Exercise objective: Taking the line with "exact genPow_ne_zero p hp (i + j) h" as the first and the line with "exact BitVec.xor_self" as the last, set down exactly every line in that range from the entries below, and no more.

#### Input data ####

/-- Below degree 8 the powers of x need no reduction. -/
theorem iterate_xtime_one (p : BitVec 9) (k : Nat) (hk : k < 8) : (xtime p)^[k] 1#8 = 1#8 <<< k := by
  induction k with
  | zero => rfl
  | succ k ih =>
    have htop : (1#8 <<< k).getLsbD 7 = false := by
      rw [← BitVec.twoPow_eq, BitVec.getLsbD_twoPow]
      simp only [show k ≠ 7 by omega, decide_false, Bool.and_false]
    rw [Function.iterate_succ_apply', ih (by omega), xtime, htop, if_neg Bool.false_ne_true, BitVec.shiftLeft_add]

section
variable (p : BitVec 9) (hp : p ∈ Config.legalPolys)
include hp

theorem gfMul_one_left (y : Byte) : gfMul p 1#8 y = y := gfMul_genPow_left p hp 0 y

theorem gfMul_three_left (y : Byte) : gfMul p (mulGen p 1#8) y = mulGen p y := gfMul_genPow_left p hp 1 y

/-- Multiplication by x is `xtime`, since x = 3 ⊕ 1. -/
theorem gfMul_xtime_one_left (y : Byte) : gfMul p (xtime p 1#8) y = xtime p y := by
  have hx (z : Byte) : xtime p z = mulGen p z ^^^ z := by
    rw [mulGen, BitVec.xor_assoc, BitVec.xor_self, BitVec.xor_zero]
  rw [hx, hx, gfMul_xor_left p hp, gfMul_three_left p hp, gfMul_one_left p hp]

/-- Multiplication by the term x^k is k times `xtime`. -/
theorem gfMul_shiftLeft_right (x : Byte) (k : Nat) (hk : k < 8) : gfMul p x (1#8 <<< k) = (xtime p)^[k] x := by
  have hpow : ∀ j, gfMul p ((xtime p)^[j] 1#8) x = (xtime p)^[j] x := by
    intro j
    induction j with
    | zero => exact gfMul_one_left p hp x
    | succ j ih =>
      rw [Function.iterate_succ_apply', ← gfMul_xtime_one_left p hp, gfMul_assoc p hp, ih, gfMul_xtime_one_left p hp,
        Function.iterate_succ_apply']
  rw [← iterate_xtime_one p k hk, gfMul_comm, hpow]

/-- The product by tables is the polynomial product: both add up the products by the terms of `y` (R152). -/
theorem gfMul_eq_polyMul (x y : Byte) : gfMul p x y = polyMul p x y :=
  calc gfMul p x y
      = gfMul p x (xorSum 8 (fun k => if y.getLsbD k then 1#8 <<< k else 0)) := by rw [xorSum_terms]
    _ = xorSum 8 (fun k => gfMul p x (if y.getLsbD k then 1#8 <<< k else 0)) := gfMul_xorSum p hp x 8 _
    _ = xorSum 8 (fun k => if y.getLsbD k then (xtime p)^[k] x else 0) := by
      refine xorSum_congr 8 _ _ fun k hk => ?_
      rw [apply_ite (gfMul p x), gfMul_shiftLeft_right p hp x k hk]
      exact congrArg (ite _ _) (gfMul_zero_right p x)
    _ = polyMul p x y := (polyMul_eq_xorSum p x y).symm

end

/-- Settles O15: the cases of `gfMul` are the table formula, and `gfMul_eq_polyMul` is the rest. -/
theorem multiplicationIsThePolynomialProduct : Obligations.MultiplicationIsThePolynomialProduct :=
  fun p hp x y => ⟨fun h => if_pos h, fun hx hy => if_neg (not_or.2 ⟨hx, hy⟩), gfMul_eq_polyMul p hp x y⟩

/-! ### Quotients and the field laws -/

section
variable (p : BitVec 9) (hp : p ∈ Config.legalPolys)
include hp

/-- There are no zero divisors (R158). -/
theorem gfMul_eq_zero_iff (a b : Byte) : gfMul p a b = 0 ↔ a = 0 ∨ b = 0 := by
  refine ⟨fun h => ?_, fun h => if_pos h⟩
  by_contra! hne
  obtain ⟨i, -, rfl⟩ := genPow_surjective p hp a hne.1
  obtain ⟨j, -, rfl⟩ := genPow_surjective p hp b hne.2
  rw [gfMul_genPow p hp] at h
  exact genPow_ne_zero p hp (i + j) h

theorem gfMul_right_cancel (a b c : Byte) (hc : c ≠ 0) (h : gfMul p a c = gfMul p b c) : a = b := by
  have hzero : gfMul p (a ^^^ b) c = 0 := by
    rw [gfMul_xor_left p hp, h]
    exact BitVec.xor_self
  exact BitVec.xor_eq_zero_iff.1 (((gfMul_eq_zero_iff p hp _ c).1 hzero).resolve_right hc)

/-- Division by a nonzero byte is multiplication by its inverse (R158). -/
theorem gfDiv_eq_gfMul_inverse (a b : Byte) (hb : b ≠ 0) : gfDiv p a b = gfMul p a (gfDiv p 1 b) := by
  refine gfMul_right_cancel p hp _ _ b hb ?_
  rw [gfMul_gfDiv_cancel p hp a b hb, gfMul_assoc p hp, gfMul_gfDiv_cancel p hp 1 b hb, gfMul_comm]
  exact (gfMul_one_left p hp a).symm

end

/-- Settles O16: the quotient times the divisor is the dividend, and a nonzero factor cancels. -/
theorem divisionGivesTheUniqueQuotient : Obligations.DivisionGivesTheUniqueQuotient := by
  refine fun p hp x y => ⟨fun h => if_pos h, fun hx hy i hi => ?_, fun hy => ?_⟩
  · have hlog := (genPow_gfLog p hp y hy).1
    rw [gfDiv, if_neg (not_or.2 ⟨hx, hy⟩), show gfLog p x + 255 - gfLog p y = i by omega]
  · have hquot := gfMul_gfDiv_cancel p hp x y hy
    exact ⟨hquot, fun z hz => gfMul_right_cancel p hp z _ y hy (hz.trans hquot.symm)⟩

/-- Settles O17: the laws of XOR and those of `gfMul` and `gfDiv`, item by item of R158. -/
theorem fieldLawsHold : Obligations.FieldLawsHold := by
  refine fun p hp a b c => ⟨⟨BitVec.xor_comm a b, BitVec.xor_assoc a b c, BitVec.xor_zero, BitVec.xor_self⟩,
    ⟨gfMul_comm p a b, gfMul_assoc p hp a b c, ?_, gfMul_zero_right p a⟩, gfMul_xor_right p hp a b c,
    gfMul_eq_zero_iff p hp a b, fun hb => ⟨gfMul_gfDiv_cancel p hp a b hb, gfDiv_eq_gfMul_inverse p hp a b hb⟩,
    ⟨if_pos (.inr rfl), gfDiv_zero_left p b, fun ha h => ?_⟩, fun x h => (BitVec.xor_eq_zero_iff.1 h).symm⟩
  · exact (gfMul_comm p a 1).trans (gfMul_one_left p hp a)
  · exact ha (h.symm.trans (gfMul_zero_right p _))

####

Solved problem:
  exact genPow_ne_zero p hp (i + j) h

theorem gfMul_right_cancel (a b c : Byte) (hc : c ≠ 0) (h : gfMul p a c = gfMul p b c) : a = b := by
  have hzero : gfMul p (a ^^^ b) c = 0 := by
    rw [gfMul_xor_left p hp, h]
    exact BitVec.xor_self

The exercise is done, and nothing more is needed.